Quick disambiguation
- ISO/IEC 27018 answers: how does a public-cloud provider protect the PII it processes? (cloud-PII code of practice)
- GAPP answers: how do we structure and assess our privacy program? (management framework)
- GDPR answers: what does the law require and what happens if we fail? (binding regulation)
- Do not confuse 27018 with ISO/IEC 27017, the cloud security (not privacy) controls standard, or with ISO/IEC 27701, the privacy information management system extension.
Privacy Impact Assessments (PIA / DPIA)
A Privacy Impact Assessment (PIA) is the process of identifying and reducing the privacy risk of an activity before it goes live, so it is a preventive control, not a post-incident review. Under GDPR the same exercise is called a Data Protection Impact Assessment (DPIA), and GDPR makes it mandatory when processing is likely to result in a high risk to individuals, for example large-scale processing of special-category data, systematic monitoring of a public area, or large-scale profiling that produces legal effects.
The value of a PIA in cloud is timing: it forces the privacy questions while you can still change the design, such as choosing a region for data residency, deciding to tokenize or pseudonymize before upload, or rejecting a sub-processor whose locations you cannot accept. Run it too late and the only options left are expensive retrofits.

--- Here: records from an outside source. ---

/-! What `modTension` leaves as it is. -/

@[simp] theorem State.modTension_phase (s : State) (i : StationNo) (f : Tension → Tension) : (s.modTension i f).phase = s.phase := rfl
@[simp] theorem State.modTension_shortFlags (s : State) (i : StationNo) (f : Tension → Tension) : (s.modTension i f).shortFlags = s.shortFlags := rfl
@[simp] theorem State.modTension_params (s : State) (i : StationNo) (f : Tension → Tension) : (s.modTension i f).params = s.params := rfl
@[simp] theorem State.modTension_surgeTimer (s : State) (i : StationNo) (f : Tension → Tension) : (s.modTension i f).surgeTimer = s.surgeTimer := rfl
@[simp] theorem State.modTension_holders (s : State) (i : StationNo) (f : Tension → Tension) : (s.modTension i f).holders = s.holders := rfl
@[simp] theorem State.modTension_queue (s : State) (i : StationNo) (f : Tension → Tension) : (s.modTension i f).queue = s.queue := rfl
@[simp] theorem State.modTension_holdoffs (s : State) (i : StationNo) (f : Tension → Tension) : (s.modTension i f).holdoffs = s.holdoffs := rfl
@[simp] theorem State.modTension_nextGrant (s : State) (i : StationNo) (f : Tension → Tension) : (s.modTension i f).nextGrant = s.nextGrant := rfl
@[simp] theorem State.modTension_eqr (s : State) (i : StationNo) (f : Tension → Tension) : (s.modTension i f).eqr = s.eqr := rfl
@[simp] theorem State.modTension_eqrTimer (s : State) (i : StationNo) (f : Tension → Tension) : (s.modTension i f).eqrTimer = s.eqrTimer := rfl
@[simp] theorem State.modTension_releaseLine (s : State) (i : StationNo) (f : Tension → Tension) : (s.modTension i f).releaseLine = s.releaseLine := rfl
@[simp] theorem State.modTension_quayStop (s : State) (i : StationNo) (f : Tension → Tension) : (s.modTension i f).quayStop = s.quayStop := rfl
@[simp] theorem State.modTension_localControl (s : State) (i : StationNo) (f : Tension → Tension) : (s.modTension i f).localControl = s.localControl := rfl
@[simp] theorem State.modTension_nextLink (s : State) (i : StationNo) (f : Tension → Tension) : (s.modTension i f).nextLink = s.nextLink := rfl
@[simp] theorem State.modTension_links (s : State) (i : StationNo) (f : Tension → Tension) : (s.modTension i f).links = s.links := rfl
@[simp] theorem State.modTension_mailboxes (s : State) (i : StationNo) (f : Tension → Tension) : (s.modTension i f).mailboxes = s.mailboxes := rfl
@[simp] theorem State.modTension_profile (s : State) (i : StationNo) (f : Tension → Tension) : (s.modTension i f).profile = s.profile := rfl
@[simp] theorem State.modTension_saving (s : State) (i : StationNo) (f : Tension → Tension) : (s.modTension i f).saving = s.saving := rfl
@[simp] theorem State.modTension_reload (s : State) (i : StationNo) (f : Tension → Tension) : (s.modTension i f).reload = s.reload := rfl
@[simp] theorem State.modTension_underWay (s : State) (i : StationNo) (f : Tension → Tension) : (s.modTension i f).underWay = s.underWay := rfl
@[simp] theorem State.modTension_memory (s : State) (i : StationNo) (f : Tension → Tension) : (s.modTension i f).memory = s.memory := rfl
@[simp] theorem State.modTension_pending (s : State) (i : StationNo) (f : Tension → Tension) : (s.modTension i f).pending = s.pending := rfl

/-! What `commandLatch` leaves as it is. -/

@[simp] theorem State.commandLatch_phase (s : State) (i : StationNo) (c : LatchCommand) : (s.commandLatch i c).phase = s.phase := rfl
@[simp] theorem State.commandLatch_shortFlags (s : State) (i : StationNo) (c : LatchCommand) : (s.commandLatch i c).shortFlags = s.shortFlags := rfl
@[simp] theorem State.commandLatch_params (s : State) (i : StationNo) (c : LatchCommand) : (s.commandLatch i c).params = s.params := rfl
@[simp] theorem State.commandLatch_surgeTimer (s : State) (i : StationNo) (c : LatchCommand) : (s.commandLatch i c).surgeTimer = s.surgeTimer := rfl
@[simp] theorem State.commandLatch_holders (s : State) (i : StationNo) (c : LatchCommand) : (s.commandLatch i c).holders = s.holders := rfl
@[simp] theorem State.commandLatch_queue (s : State) (i : StationNo) (c : LatchCommand) : (s.commandLatch i c).queue = s.queue := rfl
@[simp] theorem State.commandLatch_holdoffs (s : State) (i : StationNo) (c : LatchCommand) : (s.commandLatch i c).holdoffs = s.holdoffs := rfl
@[simp] theorem State.commandLatch_nextGrant (s : State) (i : StationNo) (c : LatchCommand) : (s.commandLatch i c).nextGrant = s.nextGrant := rfl
@[simp] theorem State.commandLatch_eqr (s : State) (i : StationNo) (c : LatchCommand) : (s.commandLatch i c).eqr = s.eqr := rfl
@[simp] theorem State.commandLatch_eqrTimer (s : State) (i : StationNo) (c : LatchCommand) : (s.commandLatch i c).eqrTimer = s.eqrTimer := rfl
@[simp] theorem State.commandLatch_releaseLine (s : State) (i : StationNo) (c : LatchCommand) : (s.commandLatch i c).releaseLine = s.releaseLine := rfl
@[simp] theorem State.commandLatch_quayStop (s : State) (i : StationNo) (c : LatchCommand) : (s.commandLatch i c).quayStop = s.quayStop := rfl
@[simp] theorem State.commandLatch_localControl (s : State) (i : StationNo) (c : LatchCommand) : (s.commandLatch i c).localControl = s.localControl := rfl
@[simp] theorem State.commandLatch_nextLink (s : State) (i : StationNo) (c : LatchCommand) : (s.commandLatch i c).nextLink = s.nextLink := rfl
@[simp] theorem State.commandLatch_links (s : State) (i : StationNo) (c : LatchCommand) : (s.commandLatch i c).links = s.links := rfl
@[simp] theorem State.commandLatch_mailboxes (s : State) (i : StationNo) (c : LatchCommand) : (s.commandLatch i c).mailboxes = s.mailboxes := rfl
@[simp] theorem State.commandLatch_profile (s : State) (i : StationNo) (c : LatchCommand) : (s.commandLatch i c).profile = s.profile := rfl
@[simp] theorem State.commandLatch_saving (s : State) (i : StationNo) (c : LatchCommand) : (s.commandLatch i c).saving = s.saving := rfl
@[simp] theorem State.commandLatch_reload (s : State) (i : StationNo) (c : LatchCommand) : (s.commandLatch i c).reload = s.reload := rfl
@[simp] theorem State.commandLatch_underWay (s : State) (i : StationNo) (c : LatchCommand) : (s.commandLatch i c).underWay = s.underWay := rfl
@[simp] theorem State.commandLatch_memory (s : State) (i : StationNo) (c : LatchCommand) : (s.commandLatch i c).memory = s.memory := rfl
@[simp] theorem State.commandLatch_pending (s : State) (i : StationNo) (c : LatchCommand) : (s.commandLatch i c).pending = s.pending := rfl

/-! What `sendSets` leaves as it is. -/

@[simp] theorem State.sendSets_phase (s : State) : (s.sendSets).phase = s.phase := rfl
@[simp] theorem State.sendSets_shortFlags (s : State) : (s.sendSets).shortFlags = s.shortFlags := rfl
@[simp] theorem State.sendSets_params (s : State) : (s.sendSets).params = s.params := rfl
@[simp] theorem State.sendSets_surgeTimer (s : State) : (s.sendSets).surgeTimer = s.surgeTimer := rfl
@[simp] theorem State.sendSets_holders (s : State) : (s.sendSets).holders = s.holders := rfl
@[simp] theorem State.sendSets_queue (s : State) : (s.sendSets).queue = s.queue := rfl
@[simp] theorem State.sendSets_holdoffs (s : State) : (s.sendSets).holdoffs = s.holdoffs := rfl
@[simp] theorem State.sendSets_nextGrant (s : State) : (s.sendSets).nextGrant = s.nextGrant := rfl
@[simp] theorem State.sendSets_eqr (s : State) : (s.sendSets).eqr = s.eqr := rfl
@[simp] theorem State.sendSets_eqrTimer (s : State) : (s.sendSets).eqrTimer = s.eqrTimer := rfl
@[simp] theorem State.sendSets_releaseLine (s : State) : (s.sendSets).releaseLine = s.releaseLine := rfl
@[simp] theorem State.sendSets_quayStop (s : State) : (s.sendSets).quayStop = s.quayStop := rfl
@[simp] theorem State.sendSets_localControl (s : State) : (s.sendSets).localControl = s.localControl := rfl
@[simp] theorem State.sendSets_nextLink (s : State) : (s.sendSets).nextLink = s.nextLink := rfl
@[simp] theorem State.sendSets_links (s : State) : (s.sendSets).links = s.links := rfl
@[simp] theorem State.sendSets_mailboxes (s : State) : (s.sendSets).mailboxes = s.mailboxes := rfl
@[simp] theorem State.sendSets_profile (s : State) : (s.sendSets).profile = s.profile := rfl
@[simp] theorem State.sendSets_saving (s : State) : (s.sendSets).saving = s.saving := rfl
@[simp] theorem State.sendSets_reload (s : State) : (s.sendSets).reload = s.reload := rfl
@[simp] theorem State.sendSets_underWay (s : State) : (s.sendSets).underWay = s.underWay := rfl
@[simp] theorem State.sendSets_memory (s : State) : (s.sendSets).memory = s.memory := rfl
@[simp] theorem State.sendSets_pending (s : State) : (s.sendSets).pending = s.pending := rfl

/-! ### Sending -/

@[simp] theorem Station.send_record (i : StationNo) (st : Station) : (st.send i).record = st.record := by
  unfold Station.send; split <;> rfl

@[simp] theorem Station.send_tension (i : StationNo) (st : Station) : (st.send i).tension = st.tension := by
  unfold Station.send; split <;> rfl

@[simp] theorem Station.send_readings (i : StationNo) (st : Station) : (st.send i).port.readings = st.port.readings := by
  unfold Station.send; split <;> rfl

@[simp] theorem Station.send_encoder (i : StationNo) (st : Station) : (st.send i).port.encoder = st.port.encoder := by
  unfold Station.send; split <;> rfl

@[simp] theorem Station.send_reportSinceFault (i : StationNo) (st : Station) : (st.send i).port.reportSinceFault = st.port.reportSinceFault := by
  unfold Station.send; split <;> rfl

@[simp] theorem Station.send_drive (i : StationNo) (st : Station) : (st.send i).port.drive = st.port.drive := by
  unfold Station.send; split <;> rfl

@[simp] theorem Station.send_brake (i : StationNo) (st : Station) : (st.send i).port.brake = st.port.brake := by
  unfold Station.send; split <;> rfl

@[simp] theorem Station.send_handshake (i : StationNo) (st : Station) : (st.send i).port.handshake = st.port.handshake := by
  unfold Station.send; split <;> rfl

@[simp] theorem Station.send_reportLossTimer (i : StationNo) (st : Station) : (st.send i).port.reportLossTimer = st.port.reportLossTimer := by
  unfold Station.send; split <;> rfl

The DPIA flow the exam expects
The assessment moves through a predictable sequence. First, describe the processing: what data, whose, why, how, and where it flows. Second, assess necessity and proportionality: is this processing actually needed for the purpose, and is the data minimized? Third, identify and rate the risks to individuals (re-identification, unlawful transfer, excessive retention). Fourth, identify mitigations and decide whether the residual risk is acceptable. If high risk remains after mitigation, GDPR requires the controller to consult the supervisory authority before proceeding. The output is a documented record the controller keeps as evidence of accountability.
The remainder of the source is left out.